Task item →
Of the material below, the lines to be retyped are those from the line containing "BOOTH (R3). -/" through the line containing "simp [setBoothBytes, be_one]", inclusive; reproduce them exactly.

════════

/-- A session command's change of state, with its notice and its answer, under the update `f` before it (R152). -/
theorem exec_changeSession {s : State} {code : Byte} {body : Unit → State → Reply} {f : State → State} {old new : Session}
    (h : s.canTake .operator) (ha : acceptedOn code .operator = true) (hn : paramsFit code [] = true)
    (hf : State.Apart f) (hs : (f (s.taken .operator code [])).session.state = old)
    (hb : body () (s.taken .operator code []) = (f (s.taken .operator code [])).changeSession new) :
    (.next (s.serve .operator code [] (withParams (noParams? []) body)) : Host.Outcome State Fault Refusal) =
      .next (((f (s.answered .operator code .ok (be 1 old.code ++ be 1 new.code))).setSession new).notify .sessionChanged
        old.code new.code 0 0) := by
  refine exec_of_apart h (by simp) ha hn rfl hf.setSession.notify ?_
  rw [hb, State.changeSession_of hs]

end Sys2Proof.Machine

namespace Sys2Proof.Proofs
open Sys2Proof Sys2Proof.Machine

/-- Settles O57: each command by its body (`exec_of_plain`, `exec_of_apart`), and leaving LIVE by its cuts as one change of the
tables (`State.offAir_eq`), its notices and its derivation pass. -/
theorem sessionCommandsChangeTheState : Obligations.SessionCommandsChangeTheState := by
  refine ⟨fun s p params h hp hl => ⟨exec_of_wrongPort h hl rfl hp, exec_of_wrongPort h hl rfl hp,
    exec_of_wrongPort h hl rfl hp, exec_of_wrongPort h hl rfl hp⟩, fun s h => ⟨fun k => ?_, fun k hold => ?_, fun k hold => ?_,
      fun k => ?_, fun k => ?_, fun k => ?_, fun k => ?_, fun k => ?_, fun k => ?_, fun k => ?_⟩, ?_⟩
  · exact exec_of_plain h (by simp) rfl rfl rfl (if_pos (by rwa [State.taken_session]))
  · exact exec_of_plain h (by simp) rfl rfl rfl
      (openSession_held (by rwa [State.taken_session]) (by rwa [State.taken_planner]))
  · exact exec_changeSession (f := fun s => s) (old := .setup) (new := .live) h rfl rfl State.Apart.id
      (by rwa [State.taken_session]) (openSession_open (by rwa [State.taken_session]) (by rwa [State.taken_planner]))
  · exact exec_of_plain h (by simp) rfl rfl rfl (if_pos (by rwa [State.taken_session]))
  · exact exec_changeSession (f := State.leaveLive) (old := .live) (new := .recess) h rfl rfl State.leaveLive_apart
      (by rwa [State.leaveLive_session, State.taken_session]) (if_neg (not_not.mpr (by rwa [State.taken_session])))
  · exact exec_of_plain h (by simp) rfl rfl rfl (if_pos (by rwa [State.taken_session]))
  · exact exec_changeSession (f := fun s => s) (old := .recess) (new := .live) h rfl rfl State.Apart.id
      (by rwa [State.taken_session]) (if_neg (not_not.mpr (by rwa [State.taken_session])))
  · exact exec_of_plain h (by simp) rfl rfl rfl (endSession_setup (by rwa [State.taken_session]))
  · exact exec_changeSession (f := State.leaveLive) (old := .live) (new := .setup) h rfl rfl State.leaveLive_apart
      (by rwa [State.leaveLive_session, State.taken_session]) (endSession_live (by rwa [State.taken_session]))
  · exact exec_changeSession (f := fun s => s) (old := .recess) (new := .setup) h rfl rfl State.Apart.id
      (by rwa [State.taken_session]) (endSession_recess (by rwa [State.taken_session]))
  · rintro s t air rfl
    refine ⟨⟨s.silenced, s.silenced_request, s.silenced_desk, State.silenced_program air, s.silenced_frame, ?_⟩,
      fun b => ?_, fun d => ?_, fun p => ?_, ?_⟩
    · rw [State.leaveLive_eq, State.offAir_eq]
      rfl
    · rw [State.leaveLive_frame]
      exact Table.get_replicate ..
    · obtain ⟨relay, feed, desk⟩ := s.leaveLive_desk d
      rw [desk]
      exact ⟨rfl, rfl, rfl, rfl⟩
    · obtain ⟨source, level, program⟩ := State.leaveLive_program air p
      rw [program]
      exact ⟨rfl, rfl⟩
    · rw [State.leaveLive_frame]

end Sys2Proof.Proofs
end

section
/-! SUPPORT. Scope, SET BOOTH (R3, R4, R65): its parameters as read from bytes, and what it does by its outputs, by a plan
hold and by a change of the committed outputs. -/

namespace Sys2Proof.Machine

/-! ### The selections of a booth (R4) -/

theorem Outputs.names_iff (x : Outputs) (p : Prog) : x.names p = true ↔ x.a = some p ∨ x.b = some p := by
  simp [Outputs.names]

theorem State.revertBooth_desk (s : State) (b : Fin 24) (d : DeskId) : (s.revertBooth b).desk d =
    if d.booth = b then { s.desk d with selected := (s.boothConfig b).outputs.revert (s.desk d).selected }
    else s.desk d := by
  show (s.booth.desks.mapIdx _).get d.idx = _
  rw [Table.get_mapIdx, deskAt_idx]
  rfl

theorem State.revertBooth_apart (b : Fin 24) : State.Apart fun s => s.revertBooth b := fun s p c r l => by
  cases p <;> rfl

/-! ### The parameters of SET BOOTH (R3) -/

theorem handoverMode?_byte (m : HandoverMode) : handoverMode? (BitVec.ofNat 8 m.code) = some m := by cases m <;> rfl

theorem expiryPolicy?_byte (e : ExpiryPolicy) : expiryPolicy? (BitVec.ofNat 8 e.code) = some e := by cases e <;> rfl

theorem outputs?_of_legal {x : Outputs} (h : x.legal) : outputs? x.a x.b = some x := by
  obtain ⟨-, -, h⟩ := h
  obtain ⟨a, b⟩ := x
  cases b with
  | none => cases a <;> rfl
  | some y =>
    cases a with
    | none => simp at h
    | some x =>
      have differ : x ≠ y := by simpa using h
      exact if_neg differ

/-- The parameters of a SET BOOTH (R3). -/
def setBoothBytes (b : Fin 24) (x : Outputs) (mode : HandoverMode) (w : Nat) (policy : ExpiryPolicy) (l : Nat) : List Byte :=
  be 1 (b.val + 1) ++ optProgBytes x.a ++ optProgBytes x.b ++ be 1 mode.code ++ be 1 w ++ be 1 policy.code ++ be 1 l

section bytes
variable (b : Fin 24) (x : Outputs) (mode : HandoverMode) (w : Nat) (policy : ExpiryPolicy) (l : Nat)

theorem setBoothBytes_eq : setBoothBytes b x mode w policy l = BitVec.ofNat 8 (b.val + 1) :: (optProgBytes x.a ++
    (optProgBytes x.b ++ [BitVec.ofNat 8 mode.code, BitVec.ofNat 8 w, BitVec.ofNat 8 policy.code, BitVec.ofNat 8 l])) := by
  simp [setBoothBytes, be_one]

theorem setBoothBytes_fit : paramsFit 0x54#8 (setBoothBytes b x mode w policy l) = true := by
  rw [setBoothBytes_eq]
  exact optionalThen_prog _ _ _ (optionalThen_prog _ _ _ rfl)

theorem optProgBytes_length (p : Option Prog) : (optProgBytes p).length ≤ 2 := by
  cases p <;> simp [optProgBytes, optBytes, be]

theorem setBoothBytes_length : (setBoothBytes b x mode w policy l).length ≤ 250 := by
  have ha := optProgBytes_length x.a
  have hb := optProgBytes_length x.b
  simp only [setBoothBytes_eq, List.length_cons, List.length_append, List.length_nil]
  omega

theorem setBoothParams?_bytes {x : Outputs} {w l : Nat} (hx : x.legal) (hw : w < 256) (hl : l < 256) :
    setBoothParams? (setBoothBytes b x mode w policy l) = some ⟨b, x, mode, w, policy, l⟩ := by
  rw [setBoothBytes_eq]
  simp only [setBoothParams?, takeOptional_prog, booth?_byte, optProg?_output hx.1, optProg?_output hx.2.1,
    handoverMode?_byte, expiryPolicy?_byte, outputs?_of_legal hx, byte_ofNat hw, byte_ofNat hl, Option.map_some]

end bytes

/-! ### What SET BOOTH does (R3, R65) -/

theorem setBooth_locked {s : State} {a : BoothArgs} (h : s.session.state ≠ .setup)
    (differs : a.outputs ≠ s.plannedOutputs a.booth) : setBooth a s = ⟨s, .locked, []⟩ := if_pos ⟨h, differs⟩

theorem State.outputConfigured_iff (s : State) (o : Option Prog) :
    s.outputConfigured o = true ↔ ∀ p, o = some p → (s.plannedConfig p).configured = true := by
  cases o <;> simp [State.outputConfigured]

section unlocked
variable {s : State} {a : BoothArgs} (h : s.session.state = .setup ∨ a.outputs = s.plannedOutputs a.booth)
include h

theorem setBooth_notConfigured {p : Prog} (names : a.outputs.a = some p ∨ a.outputs.b = some p)
    (hp : (s.plannedConfig p).configured = false) : setBooth a s = ⟨s, .notConfigured, []⟩ := by
  have missing : ¬ (s.outputConfigured a.outputs.a = true ∧ s.outputConfigured a.outputs.b = true) := by
    rw [State.outputConfigured_iff, State.outputConfigured_iff]
    rintro ⟨ha, hb⟩
    rcases names with n | n
    · rw [ha p n] at hp; cases hp
    · rw [hb p n] at hp; cases hp
  unfold setBooth
  rw [if_neg (fun k => h.elim k.1 k.2), if_pos missing]
  rfl

theorem setBooth_written (configured : ∀ p, a.outputs.a = some p ∨ a.outputs.b = some p →
    (s.plannedConfig p).configured = true) : setBooth a s =
      ⟨s.writeBooth a.booth a.stored, if a.clamped then .okClamped else .ok, boothBytes a.outputs a.stored⟩ := by
  have found : s.outputConfigured a.outputs.a = true ∧ s.outputConfigured a.outputs.b = true :=
    ⟨(s.outputConfigured_iff _).mpr fun p e => configured p (.inl e),
      (s.outputConfigured_iff _).mpr fun p e => configured p (.inr e)⟩
  unfold setBooth
  rw [if_neg (fun k => h.elim k.1 k.2), if_neg (not_not.mpr found)]

end unlocked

════════

Response for this exercise →
/-- The parameters of a SET BOOTH (R3). -/
def setBoothBytes (b : Fin 24) (x : Outputs) (mode : HandoverMode) (w : Nat) (policy : ExpiryPolicy) (l : Nat) : List Byte :=
  be 1 (b.val + 1) ++ optProgBytes x.a ++ optProgBytes x.b ++ be 1 mode.code ++ be 1 w ++ be 1 policy.code ++ be 1 l

section bytes
variable (b : Fin 24) (x : Outputs) (mode : HandoverMode) (w : Nat) (policy : ExpiryPolicy) (l : Nat)

theorem setBoothBytes_eq : setBoothBytes b x mode w policy l = BitVec.ofNat 8 (b.val + 1) :: (optProgBytes x.a ++
    (optProgBytes x.b ++ [BitVec.ofNat 8 mode.code, BitVec.ofNat 8 w, BitVec.ofNat 8 policy.code, BitVec.ofNat 8 l])) := by
  simp [setBoothBytes, be_one]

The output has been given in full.